The question "In Python, how do I split a string and keep the separators?" deals with a similar problem, but the answer doesn't make it easy to adopt to other use-cases.

import re
content = re.split("(\n)", string)

doesn't have the expected effect.

white_gecko
  • 4,808
  • 4
  • 55
  • 76
  • 2
    Are you sure this is what you want? Would it be easier to write file.read().split('\n') and compare that to your string? – Erik Godard Oct 22 '16 at 22:17
  • Most of the time the wright thing to do is to ignore white space, you can do `set(line.strip() for line in file)` – Paulo Scardine Oct 22 '16 at 22:18
  • Possible duplicate of [In Python, how do I split a string and keep the separators?](http://stackoverflow.com/questions/2136556/in-python-how-do-i-split-a-string-and-keep-the-separators) – xenteros Oct 23 '16 at 19:28
  • @xenteros actually not, because the answers there are not very portable to other use-cases. I've added a statement to that in the bottom part of the question. – white_gecko Oct 23 '16 at 20:13

4 Answers4

7

The str.splitlines() method does exactly what you want if you pass True as the optional keepends parameter. It keeps the newlines on the end of each line, and doesn't add one to the last line if there was no newline at the end of the string.

text = "foo\nbar\nbaz"
lines = text.splitlines(True)
print(lines) # prints ['foo\n', 'bar\n', 'baz']
Moinuddin Quadri
  • 46,825
  • 13
  • 96
  • 126
Blckknght
  • 100,903
  • 11
  • 120
  • 169
3

Here's a simple generator that does the job:

content = set(e + "\n" for e in s.split("\n"))

This solution adds an additional newline at the end though.

Francisco
  • 10,918
  • 6
  • 34
  • 45
  • 2
    Worse than adding a newline to the last line if it didn't have one already, this code adds an entire extra string with only a newline in it if the last line of the original text *did* have a trailing newline.
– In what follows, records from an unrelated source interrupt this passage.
/-- The checks at DISPATCHING up to the registration of the outputs (R267 to R278, R287). -/
def validate (r : PoolRec) (slot : Nat) : Dispatch Dispatched := do
  let s ← ExceptT.lift getS
  let x := s.ctxOf r.ctx
  let cores := partCores r.record.part
  let p := cores.length
  let desc ← dispatchRead slot 5 (r.record.khandle.toNat, 0) (do
    pure (((← kernelLookup r.ctx r.record.khandle).map (· + 1)).getD 0))
  let va := desc - 1
  refuseIf (decide (desc = 0) || r.pick.isNone && va != r.desc.toNat) 5
  let b ← dispatchNat slot 1 r.ctx va 128
  let d ← match parseDesc x b with
    | none => refuse 1
    | some d => pure d
  refuseIf (r.record.phb && (decide (d.nbar = 0) || (!d.cosched && decide (1 < p)))) 18
  refuseIf (decide (64 * r.record.pblen < d.pbsize)) 19
  let pb := r.paramVa x.image
  let t ← dispatchNat slot 2 r.ctx d.loops 128
  refuseIf (parseLoops d t (List.replicate (bits t 3 0) 1)).isNone 2
  let ext ← readExtents slot r.ctx pb t
  let l ← match parseLoops d t ext with
    | none => refuse 2
    | some l => pure l
  let shapes ← d.outs.foldlM (fun acc o => do
    let q ← dispatchShape slot x r pb d.pbsize o.shape
    pure (acc ++ [q])) []
  let p0 := (cores.filter fun i => s.physOf i.val < 64).length
  let jobs := (cores.zipIdx).map fun (i, j) =>
    let (lo, hi) := sliceOf l.walk j p p0
    let tiles := tilesOf l.walk lo hi
    let job : Job := {
      ctx := r.ctx, slot := slot, j := j, p := p, starting := true, preempted := false, ended := false, stopping := false
      escalated := false, code := BitVec.ofNat 57 d.code, nbun := d.nbun, poolmap := BitVec.ofNat 57 d.poolmap
      khandle := r.record.khandle, param := BitVec.ofNat 64 pb, xsb := d.xsb, wsb := d.wsb, acct := d.acct, nbar := d.nbar
      levels := l.levels, perm := l.perm, tiles := tiles, left := tiles, nextWalk := (firstTile l.walk lo hi).getD 0
      sliceLo := lo, sliceHi := hi, windows := l.wins.map fun w => windowOf l shapes w lo hi }
    (i, job)
  refuseIf (!allPairs (fun a b => windowsApart a.2.windows b.2.windows) jobs) 4
  let phbar : Option (BitVec 24) := if r.record.phb then
      some (BitVec.ofNat 24 ((cores.headD 0).val * 2 ^ 17 + (d.xsb - 16 * d.nbar) / 16))
    else none
  let outs := (d.outs.zip shapes).zipIdx.map fun ((o, q, v), k) =>
    let (lo, hi) := shSpan q v
    ({ base := BitVec.ofInt 57 (lo / 64 * 64), limit := natOf (hi / 64 * 64 + 64), kind := o.kind, outidx := BitVec.ofNat 3 k
       phbar := phbar, slot := slot, cn := BitVec.ofNat 12 o.cn, complete := BitVec.ofNat 64 o.complete, reg := 0 } : LiveOut)
  pure ⟨jobs, outs, d.cosched, d.nbar⟩

/-! ## Groups in their slots -/

/-- The group of a slot replaced. -/
def State.setGroup (s : State) (slot : Nat) (g : Option Group) : State :=
  { s with groups := s.groups.setIfInBounds slot g }

/-- The state of a context in which its groups are selected and placed (R293). -/
def CtxState.runs : CtxState → Bool
  | .runnable | .running | .faultWait => true
  | _ => false

/-- A group leaves: its slot, its live outputs and its parameter copy are free (R292); what is still on its way to its
jobs finds them gone (R147, R308). -/
def State.freeGroup (s : State) (slot : Nat) (g : Group) : State :=
  State.modCtx { s.setGroup slot none with
    signals := s.signals.filter fun x => x.slot != slot
    decrements := s.decrements.filter fun d => d.slot != slot } g.ctx fun x => { x with
    outs := x.outs.filter fun e => match e.2 with
      | some o => o.slot != slot
      | none => false
    copies := match g.src.copy with
      | some c => x.copies.erase c
      | none => x.copies }

/-- A group reaches FAULTED (R292): it is reported, Weir learns of it, the context takes the esc event. -/
def State.groupFault (s : State) (slot : Nat) (g : Group) (reason : Nat) : State :=
  let s := s.freeGroup slot g
  let s := s.pushFault {
    w0 := g.src.record.khandle.zeroExtend 64
    w1 := BitVec.ofNat 64 (g.ctx.toNat + 2 ^ 16 + 3 * 2 ^ 22 + 0x7F * 2 ^ 32 + slot * 2 ^ 40 + reason * 2 ^ 48)
    w2 := 0 }
  let s := match g.src.pick with
    | some p => s.weirFaulted g.ctx p
    | none => s
  s.esc g.ctx

/-- Two regions share a line.
Log entry 59: DEDUCED, unsafe. -/
def LiveOut.meets (a b : LiveOut) : Bool := meet (a.base.toNat, a.limit) (b.base.toNat, b.limit)

/-- Outputs take the lowest free entries of the live output table (R120).
Log entry 99: DESIGN CHOICE, unsafe. -/
def takeEntries : List LiveOut → Nat → Nat → Sparse (Option LiveOut) → Sparse (Option LiveOut)
  | [], _, _, m => m
  | _, 0, _, m => m
  | o :: os, n + 1, k, m =>
    if (sget none m k).isSome then takeEntries (o :: os) n (k + 1) m
    else takeEntries os n (k + 1) (sset none m k (some o))

/-- The window of a receive endpoint whose ring an output covers opens by N slots (R353).
Log entry 51: DEDUCED, unsafe. -/
def State.openWindow (s : State) (id : CtxId) (outs : List LiveOut) (k : Fin 32) : State :=
  let c := s.chans[k]
  let n := c.nslot
  let hit := c.ctl.getLsbD 16 && c.ctl.getLsbD 17 && c.state == 1 && bits c.ctl.toNat 63 48 == id.toNat &&
    outs.any fun o => o.kind == .exchange && decide (o.base.toNat ≤ c.ringVa) &&
      decide (c.ringVa + n * c.slotBytes ≤ o.limit)
  if hit then
    let rl := c.hi + BitVec.ofNat 32 n
    State.send { s with chans := s.chans.set k { c with hi := rl, slots := [] } } (.window c.peer (rl + BitVec.ofNat 32 n))
  else s

/-- The outputs of a group are registered, or it waits for entries, or it faults LAUNCH with reason 20 (R120, R293). -/
def State.register (s : State) (slot : Nat) (g : Group) : State :=
  let x := s.ctxOf g.ctx
  if !allPairs (fun a b => !a.meets b) g.outs || g.outs.any fun o => x.liveOuts.any o.meets then s.groupFault slot g 20
  else if 64 < x.liveOuts.length + g.outs.length then s
  else
    let outs := g.outs.map fun o => { o with reg := s.fresh + 1 }
    let s := { s with fresh := s.fresh + 1 }.modCtx g.ctx fun x => { x with outs := takeEntries outs 64 0 x.outs }
    (List.finRange 32).foldl (fun s k => s.openWindow g.ctx outs k) (s.setGroup slot (some { g with registered := true }))

/-- A path of the package stopped for a context: an entry of `paths`. -/
def State.stopPkg (s : State) (p : PkgPath) (id : CtxId) (va : BitVec 57) (acc : BitVec 2) (code lidx slot : Nat)
    (migrating : Bool) : State :=
  let s := if migrating then s else s.reportAbsent id va acc code lidx slot 0
  { s with paths := s.paths ++ [(p, id, va, migrating)] }

/-- A path of the package waits on a page that is not present. -/
def State.pathHeld (s : State) (p : PkgPath) : Bool := s.paths.any fun e => e.1 = p ∧ !e.2.2.2

/-- A path of the package goes on. -/
def State.clearPath (s : State) (p : PkgPath) : State := { s with paths := s.paths.filter fun e => e.1 ≠ p }

/-- A DISPATCHING group is validated and its outputs registered, as far as it can be now. -/
def State.dispatchGroup (s : State) (slot : Nat) : State :=
  match s.group slot with
  | none => s
  | some g =>
    if g.state ≠ .dispatching ∨ g.registered ∨ !(s.ctxOf g.ctx).state.runs ∨ s.pathHeld (.dispatch slot) then s
    else if !g.jobs.isEmpty then s.register slot g
    else
      let s := s.clearPath (.dispatch slot)
      match (validate g.src slot).run s with
      | .ok (.ok d, t) =>
        let g := { g with reads := [], jobs := d.jobs, outs := d.outs, cosched := d.cosched, nbar := d.nbar }
        (t.setGroup slot (some g)).register slot g
      | .ok (.error (.reason n), t) => t.groupFault slot g n
      | .ok (.error (.stopped (.notPresent va acc)), t) => t.stopPkg (.dispatch slot) g.ctx va acc 3 0x7F slot false
      | .ok (.error (.stopped (.migrating va acc)), t) => t.stopPkg (.dispatch slot) g.ctx va acc 3 0x7F slot true
      | .ok (.error (.stopped (.fatal code)), t) => t.fatal g.ctx code 0x7F
      | .ok (.error (.stopped _), t) => t
      | .error _ => s

/-! ## Placement (R294, R295) -/

/-- The DISPATCHING groups by slot, in the order of their selection. -/
def State.dispatching (s : State) : List (Nat × Group) :=
  let gs := s.groups.toList.zipIdx.filterMap fun (g, k) => match g with
    | some g => if g.state = .dispatching ∧ (s.ctxOf g.ctx).state.runs then some (k, g) else none
    | none => none
  gs.foldr insert_ []
where
  /-- A group put before those selected later. -/
  insert_ (a : Nat × Group) : List (Nat × Group) → List (Nat × Group)
    | [] => [a]
    | b :: bs => if a.2.seqno ≤ b.2.seqno then a :: b :: bs else b :: insert_ a bs

/-- A core is free: it holds no job, no PREEMPTED job is assigned to it, no group has been given it. -/
def State.freeCore (s : State) (i : Fin 128) : Bool :=
  decide (i.val < s.ncore) && (s.coreAt i).job.isNone && (s.ctxs.toList.all fun x => x.saved.all fun p => p.1 ≠ i) &&
    s.groups.toList.all fun g => match g with
      | some g => !g.given.contains i
      | none => true

/-- A group still lacks a core. -/
def Group.lacks (g : Group) (i : Fin 128) : Bool :=
  g.src.record.part.getLsbD i.val && !g.given.contains i && !g.placed.contains i

/-- A free core is given to the earliest-selected group that lacks it. -/
def State.giveCore (s : State) (i : Fin 128) : State :=
  if !s.freeCore i then s
  else
    match s.dispatching.find? fun e => e.2.lacks i with
    | none => s
    | some (k, g) => s.setGroup k (some { g with given := g.given ++ [i] })

/-- Groups whose context does not run give back the cores they hold without jobs (R295). -/
def State.giveBack (s : State) : State :=
  { s with groups := s.groups.map fun g => g.map fun g =>
      if (s.ctxOf g.ctx).state.runs then g else { g with given := [] } }

/-- A core that no longer holds its job: the engines' storage and the debug registers stay. -/
def Core.vacate (c : Core) : Core :=
  { Core.start with
    xs := c.xs, ws := c.ws, acc := c.acc, vec := c.vec, lyconf := c.lyconf
    debug := c.debug, dbgCtx := c.dbgCtx, dbgArm := c.dbgArm, dbgStopCtx := c.dbgStopCtx, perf := c.perf
    stalls := c.stalls }

/-- A job starts on its core (R279, R288, R305): its state begins to be zeroed; barrier storage and flags are so at
once, and the phase barrier is armed.
Log entry 55: DEDUCED, unsafe. -/
def State.startJob (s : State) (g : Group) (i : Fin 128) (j : Job) : State :=
  let c := s.coreAt i
  let base := j.xsb - 16 * j.nbar
  let xs := c.xs.filter fun e => !(decide (base ≤ e.1) && decide (e.1 < j.xsb))
  let armed : Barrier :=
    { action := 0, waiters := 0, phase := 0, outb := 0, inb := 0, state := 1, pending := j.p, expect := j.p, gen := 0 }
  let xs := if g.src.record.phb ∧ j.j = 0 then writeLE xs base 16 armed.toNat else xs
  let regs := g.src.startRegs
  s.setCoreAt i { c.vacate with
    job := some j, pc := j.code.zeroExtend 64
    sr := { SRegs.start with tag := regs.1, stage := regs.2.1, wver := regs.2.2.1, wbase := regs.2.2.2 }
    xs := xs, ly := c.ly, bd := c.bd, gn := c.gn, barHeld := c.barHeld }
So if `s` is `"foo\nbar\n\baz\n"`, your code will make `content` into a set equal to `{'foo\n', 'bar\n', 'baz\n', '\n'}`. – Blckknght Oct 22 '16 at 22:47
2

you can also do it the other way round, remove line endings when reading file lines, assuming you open the file with U for universal line endings:

file = open("filename.txt", 'rU')
content = set(line.rstrip('\n') for line in file)
Aprillion
  • 21,510
  • 5
  • 55
  • 89
0

Could this be what you mean?

>>> from io import StringIO
>>> someLines=StringIO('''\
... line1
... line2
... line3
... ''')
>>> content=set(someLines)
>>> content
{'line1\n', 'line2\n', 'line3\n'}
Bill Bell
  • 21,021
  • 5
  • 43
  • 58